Так говорили на митинге Кулемин, Киршбаум, Матушкин. Но их призывы не достигали цели. Потому что коварные обстоятельства опрокидывали и то, чему нельзя было не верить.

Притаившемуся штабу мятежников пришло время действовать открыто. Вахтеров и его штаб готовились покинуть берлогу. Началось стремительное объединение связей с контрреволюционными группками, каких было в Мильве немало и какие были на учете штаба. Некоторые из этих разрозненных группок тоже мнили себя различными штабами, центрами и вершителями истории России. Неулегшееся брожение, начатое Керенским, не могло не породить множества местных наполеонов, Корниловых, Савинковых и прочих микроглавковерхов, ультравеликих вождей одного села и бессмертных полководцев армий численностью в сто сабель. И все это отлично понимал Геннадий Павлович Вахтеров, потому что и он был таким же искателем, как и они. Штабс-капитан Вахтеров видел себя сначала главарем мильвенского восстания, затем восстаний окрест лежащих заводов и, наконец, верховным правителем Урала и Приуралья – земель, простиравшихся за Тюмень по ту сторону хребта и до Вятки и Казани – по эту. И когда эти пространства будут ему подчинены, он, сформировав армию, двинется на Москву и Питер. Освободив древнюю и новую столицы, Геннадий Павлович не исключает стать на первое время регентом Империи Свободы. Или… Свободной Империи… Он еще не знает, как лучше назвать страну после истребления большевизма, может быть, Северо-Европейские Штаты. Сокращенно СЕШ. Об этом еще будет время подумать, а сейчас необходимо расположить к себе, а затем привести к покорности всех размечтавшихся главарей маленьких мятежных групп. И это делает верная Всесвятскому агентура, насчитывающая теперь до двадцати «рыцарей темноты». Они не знают, что эти звучные слова взяты из старого обихода жандармских управлений, которые подыскивали своим ищейкам романтические названия.

Всесвятский многому научился в царской внутренней разведке, где служили не одни простофили и болваны, подобные следователю Саженцеву, но и одаренные люди, такие же хитрейшие деятели, как и Турчанино-Турчаковский в царской промышленности. И не мудрено, что в течение полутора суток мятежной мелкоте стало известно о прибытии в Мильву одного из учредителей верховного штаба «Свободной России».

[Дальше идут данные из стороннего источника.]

-- ==== Sys2Proof/Machine/PressExec.lean ====
section
/-!
DEFINITION. The Press: region services (R310 to R312), UPDS, RACK and RACKR (R317, R325, R326), the hand-off and background
racking (R319, R322).
-/

namespace Sys2Proof.Machine

/-! ### Ranges of window memory -/

/-- Whether two byte ranges meet. -/
def rangesMeet (a n b m : Nat) : Bool := decide (a < b + m) && decide (b < a + n)

/-- Whether a window range meets a region, a residue plane or a backing area of the context on its package. -/
def Ctx.rangeTaken (c : Ctx) (va len : Nat) : Bool :=
  c.regions.any (fun hr => rangesMeet va len hr.2.base hr.2.bytes ||
    (hr.2.plane != 0 && rangesMeet va len hr.2.plane (hr.2.len * 48))) ||
  c.tables.any (fun ht => rangesMeet va len ht.2.back (ht.2.nblk * ht.2.esz))

/-- Whether a range lies in the tile window. -/
def inWindow (va len : Nat) : Bool := decide (winBase ≤ va) && decide (va + len ≤ winEnd)

/-- Whether every page of a window range has one of the given states and HOME equal to a package. -/
def Ctx.pagesIn (c : Ctx) (pkg : PkgNo) (states : List Nat) (va len : Nat) : Bool :=
  let first := (va - winBase) / winPage
  (List.range ((va + len - 1 - winBase) / winPage - first + 1)).all (fun i =>
    let e := c.winEntry (first + i)
    states.contains (e.extractLsb' 0 3).toNat && e.extractLsb' 52 12 == pkg)

/-- The keys of a window range whose pages have frames. -/
def Ctx.frameKeys (c : Ctx) (va len : Nat) : List Nat :=
  (List.range len).filterMap (fun i =>
    let e := c.winEntry ((va + i - winBase) / winPage)
    if e.extractLsb' 0 3 != 0 then some (devKey (e.extractLsb' 52 12) (winFrame e + (va + i) % winPage)) else none)

/-- Bytes whose contents are unspecified from now on (log 5). -/
def State.spoil (s : State) (ctx : CtxId) (keys : List Nat) : State :=
  s.systemStore ctx (keys.map (fun k => (k, Config.freeByte (s.free * 2 ^ 64 + k))))

/-! ### Region services -/

/-- The status of REGION.SET (Table 13.3). -/
def regionStatus (c : Ctx) (pkg : PkgNo) (h base len ctl plane : Word) : Word :=
  let op := (ctl.extractLsb' 0 4).toNat
  let n := len.toNat * opWidth op
  let ext := base.toNat
  if h = 0 || (1023#64).ult h || (kfind c.regions h.toNat).isSome then 10
  else if 14 ≤ op || decide (4 < (ctl.extractLsb' 4 3).toNat) || ctl.extractLsb' 7 57 != 0 then 12
  else if ext % 128 ≠ 0 || len = 0 || decide (2 ^ 32 < len.toNat) || n % 128 ≠ 0 || !inWindow ext n then 11
  else if c.rangeTaken ext n || !c.pagesIn pkg [1, 3] ext n then 13
  else if op ≤ 1 then
    (if plane.toNat % 64 ≠ 0 || !inWindow plane.toNat (len.toNat * 48) || !c.pagesIn pkg [1] plane.toNat (len.toNat * 48) ||
        c.rangeTaken plane.toNat (len.toNat * 48) || rangesMeet plane.toNat (len.toNat * 48) ext n then 14 else 0)
  else if plane ≠ 0 then 14 else 0

/-- The caller's own stores to a range count as its contents when a region is registered there. -/
def State.ownContents (s : State) (t : Team) (keys : List Nat) : State :=
  let fresh := s.writes.filter (fun w => (t.view .team).contains w.id && !w.entered)
  { s with mem := fresh.foldl (fun m w => Memory.putCells m (w.cells.filter (fun c => keys.contains c.1))) s.mem }

/-- REGION.SET (R310 to R312). -/
def execRegionSet (sd : SReg) (s : State) : Host.Outcome State Fault Refusal :=
  s.front (.regionSet sd) (fun t =>
    match s.teamCtx? t with
    | none => s.svcDone t.uid sd 10
    | some c =>
      let st := regionStatus c t.pkg (t.rs 1) (t.rs 2) (t.rs 3) (t.rs 4) (t.rs 5)
      if st = 0 then
        let op := (t.rs 4).extractLsb' 0 4
        let r : Region := { base := (t.rs 2).toNat, len := (t.rs 3).toNat, op, scope := (t.rs 4).extractLsb' 4 3,
                            plane := (t.rs 5).toNat, nv := false, of := false, spills := 0, residues := [], infs := [], tops := [] }
        let s := s.ownContents t (c.frameKeys r.base r.bytes)
        ((s.modCtx t.pkg t.ctx (fun c => c.putRegion (t.rs 1).toNat r)).noteHost t false (t.rs 1).toNat).svcDone t.uid sd 0
      else s.svcDone t.uid sd st)

/-- Whether some team of the context holds updates of a region that are not performed yet. -/
def State.pendingFor (s : State) (p : PkgNo) (ctx : CtxId) (h : Nat) : Bool :=
  (s.pkg p).keys.any (fun k => k.ctx == ctx && k.handle == h && k.owner.isSome) ||
  (s.teams ++ s.saved.map (·.team)).any (fun t => t.ctx == ctx && t.pkg == p && t.updq.any (fun u => u.handle == h))

/-- REGION.REL (R310 to R312). -/
def execRegionRel (sd : SReg) (s : State) : Host.Outcome State Fault Refusal :=
  s.front (.regionRel sd) (fun t =>
    let h := (t.rs 1).toNat
    match s.teamCtx? t with
    | none => s.svcDone t.uid sd 10
    | some c =>
      if h = 0 || 1023 < h || (kfind c.regions h).isNone then s.svcDone t.uid sd 10
      else if s.pendingFor t.pkg t.ctx h then s.svcDone t.uid sd 15
      else
        let s := s.rackKeysOf t.pkg (fun k => k.ctx == t.ctx && k.handle == h)
        if (s.pkg t.pkg).keys.any (fun k => k.ctx == t.ctx && k.handle == h) then
          .stall (s.modTeam t.uid (fun t => { t with wait := .service }))
        else
          match s.teamCtx? t with
          | none => s.svcDone t.uid sd 10
          | some c =>
            match kfind c.regions h with
            | none => s.svcDone t.uid sd 10
            | some r =>
              let keys := c.frameKeys r.base r.bytes
              let s := s.modCtx t.pkg t.ctx (fun c => { c with
                regions := kdel c.regions h, hostSets := c.hostSets.filter (fun x => x.2.1 || x.2.2 != h) })
              let s := s.systemStore t.ctx (keys.map (fun k => (k, Memory.get s.mem k)))
              let s := if r.plane = 0 then s else s.spoil t.ctx (c.frameKeys r.plane (r.len * 48))
              s.svcDone t.uid sd 0)

/-- The image of REGION.STAT (Table 13.4). -/
def regionImage (r : Region) : List Word :=
  [ BitVec.ofNat 64 r.base, BitVec.ofNat 64 r.len, (0 : BitVec 57) ++ r.scope ++ r.op,
    (0 : BitVec 16) ++ BitVec.ofNat 32 r.spills ++ (0 : BitVec 14) ++ BitVec.ofBool r.of ++ BitVec.ofBool r.nv,
    BitVec.ofNat 64 r.plane ]

/-- One store of a service: on the team path, or on the host path when the host runs it (R388). -/
def State.svcStore (s : State) (uid : Nat) (cells : List Host.Cell) : State :=
  if uid = 0 then s.hostPut cells else s.store uid .team cells

/-- Performs stores of doublewords, at consecutive keys of 8 bytes each. -/
def storeDwords (uid : Nat) : List Word → List Nat → State → State
  | [], _, s => s
  | w :: ws, ks, s => storeDwords uid ws (ks.drop 8) (s.svcStore uid ((ks.take 8).zip (natToBytes 8 w.toNat)))

/-- REGION.STAT (R310, R311). -/
def execRegionStat (sd : SReg) (s : State) : Host.Outcome State Fault Refusal :=
  s.front (.regionStat sd) (fun t =>
    let h := (t.rs 1).toNat
    match s.teamCtx? t with
    | none => s.svcDone t.uid sd 10
    | some c =>
      match (if h = 0 || 1023 < h then none else kfind c.regions h) with
      | none => s.svcDone t.uid sd 10
      | some r =>
        if (t.rs 3).extractLsb' 1 63 != 0 then s.svcDone t.uid sd 12
        else chkRun s (s.svcKeys t .write (t.rs 2) 40) (fun ks =>
          match ks with
          | none => s.svcDone t.uid sd 16
          | some ks =>
            let s := storeDwords t.uid (regionImage r) ks s
            let s := if (t.rs 3).getLsbD 0 then
                s.modCtx t.pkg t.ctx (fun c => c.putRegion h { r with nv := false, of := false }) else s
            s.svcDone t.uid sd 0))

/-! ### UPDS, RACK, RACKR -/

/-- The value that UPDS emits (Table 13.1). -/
def updsValue (op : Nat) (v : Word) : Word :=
  if opWidth op = 8 then v else (v.extractLsb' 0 32).zeroExtend 64

/-- UPDS (R317); it stalls while the Press cannot take its pair, or an older one (R319, R322). -/
def execUpds (strict : Bool) (sv si : SReg) (rh : BitVec 10) (s : State) : Host.Outcome State Fault Refusal :=
  s.front (.upds strict sv si rh) (fun t =>
    match s.teamCtx? t, s.region? t rh with
    | some c, some r =>
      if 2 ^ 20 < s.unperformed t + 1 then .fail s (FaultInfo.plain kIllOp .team)
      else chkRun s (mapFault (fun f => { f with coord := some (0, 0) }) (updChk c r strict (t.rs si).toNat)) (fun drop =>
        let t' := if drop then { t with updf := updfDrop t.updf 0 0 }
          else t.emit rh [((t.rs si).toNat, updsValue r.op.toNat (t.rs sv))]
        let s' := s.putTeam (t'.advance 8)
        if drop || s'.pressTakes t.uid then .done s' else .stall (s.handOffAll t.uid))
    | _, _ => .fail s (FaultInfo.plain kIllOp .team))

/-- RACK (R325). -/
def execRack (rh : BitVec 10) (sa sb : SReg) (s : State) : Host.Outcome State Fault Refusal :=
  s.front (.rack rh sa sb) (fun t =>
    match s.region? t rh with
    | none => .fail s (FaultInfo.plain kIllOp .team)
    | some r =>
      let a := (t.rs sa).toNat
      let n := min (t.rs sb).toNat (r.len - a)
      .done ((s.rackKeysOf t.pkg (fun k =>
        k.ctx == t.ctx && k.handle == rh.toNat && decide (a ≤ k.idx) && decide (k.idx < a + n))).advance t.uid 8))

/-- The identity of an operator (Table 13.1). -/
def opIdentity (op : Nat) : Nat :=
  match op with
  | 3 => 0x7FFF_FFFF_FFFF_FFFF
  | 4 => 0x8000_0000_0000_0000
  | 5 => 0xFFFF_FFFF_FFFF_FFFF
  | 7 => 0x7F80_0000
  | 8 => 0xFF80_0000
  | 10 => 0xFFFF_FFFF_FFFF_FFFF
  | _ => 0

/-- RACKR (R326). -/
def execRackr (sd sa : SReg) (rh : BitVec 10) (s : State) : Host.Outcome State Fault Refusal :=
  s.front (.rackr sd sa rh) (fun t =>
    match s.teamCtx? t, s.region? t rh with
    | some c, some r =>
      let i := (t.rs sa).toNat
      let w := opWidth r.op.toNat
      if r.len ≤ i then .fail s { FaultInfo.plain kUpdIdx .upd with coord := some (0, 0) }
      else
        let va := r.base + i * w
        chkRun s (xlChk (c.winXlate .update va) .upd .update va) (fun k =>
          let s := s.rackWord t.pkg t.ctx rh.toNat i
          let v := Memory.num s.mem k w
          let s := s.modCtx t.pkg t.ctx (fun c => match kfind c.regions rh.toNat with
            | some r => c.putRegion rh.toNat (r.rebase i)
            | none => c)
          let s := { s with mem := Memory.putCells s.mem (cellsAt k (natToBytes w (opIdentity r.op.toNat))) }
          .done (s.modTeam t.uid (fun t => (t.wrS sd (BitVec.ofNat 64 v)).advance 8)))
    | _, _ => .fail s (FaultInfo.plain kIllOp .team))

/-! ### The Press's own steps -/

/-- The team at a global id, placed. -/
def State.teamOf (s : State) (gid : Gid) : Option Team := s.teams.find? (fun t => t.gid == gid)

/-- HAND_OFF (R319): up to 16 pairs leave the team's update queue for the Press. -/
def execHandOff (gid : Gid) (s : State) : Host.Outcome State Fault Refusal :=
  match s.teamOf gid with
  | some t => .next (State.handOffN t.uid 16 s)
  | none => .next s

/-- BACKGROUND_RACKING (R322): the performed keys of a context on a stack are racked into memory. -/
def execBackgroundRacking (pkg : PkgNo) (stack : BitVec 4) (ctx : CtxId) (s : State) : Host.Outcome State Fault Refusal :=
  .next (s.rackKeysOf pkg (fun k => k.ctx == ctx && k.stack == stack.toNat))

end Sys2Proof.Machine
end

Так было сказано гробовщиком Судьбиным бывшему мильвенскому приставу Вишневецкому. Укрывшийся от глаз, он ударился в старательство и охотничий промысел, образовал из подобных себе артель «Тайга». Ростислав Робертович Вишневецкий тоже носил в себе тайные надежды стать хотя бы начальником губернии. И его артель тоже была вооруженным отрядом готовых примкнуть, если будет к кому примыкать.

Вишневецкий не стал спрашивать имени прибывшего. Он лишь осведомился:

– Когда?

И Судьбин ответил:

– Скоро. Держите связного в Мильве.

Они договорились о месте встречи со связным. Так один никем и ни в чем не подозреваемый гробовщик сумел повидать и воодушевить тех, кто готов был разоружиться и оставить борьбу с Советами.

Было бы несправедливым с нашей стороны забыть печально известную урядничиху Манефу Мокеевну. Она, потерпев последнюю катастрофу в незабываемую Октябрьскую ночь возле Зимнего дворца, не может простить позора капитуляции женского батальона. Она свято хранит солдатское обмундирование, надеясь, что час пробьет и снова польется песня «Взвейтесь, соколы, орлами, полно горе горевать…». И этот час близился.

Шипящей гадюкой ползала Манефа по мильвенским улицам. Ее неутомимость восхищала штаб. На такую он мог положиться.

Был и в политехническом училище тайный кружок заговорщиков, именовавший себя ОВС – отчизны верные сыны. Его создали Игорь Мерцаев и Юрий Вишневецкий, поклявшиеся на крови быть верными друзьями, готовыми на смерть во имя жизни другого. На эти слова следует обратить особое внимание и припомнить их через несколько месяцев, когда один убьет другого, чтобы спасти свою шкуру. А пока они думают о самих себе как о благородных спасителях своей отчизны. В политехническом училище появилось оружие. Жалкое, но все же оружие. Кружок ОВС перестал стесняться, и говорилось во всеуслышание, даже при Толлине, считавшемся «промежуточной балаболкой», что хватит играть в молчанки.

Близились страшные дни…

Близились дни, которых потом будут стыдиться мильвенцы, которые проклянет каждый честный человек. Дни, которые изменят течение многих жизней, искалечив их у одних и отняв у других.

VIII

Мог ли рассчитывать на успех Вахтеров, опираясь всего лишь на разномастную публику, составлявшую ядро зачинщиков готовящегося мятежа?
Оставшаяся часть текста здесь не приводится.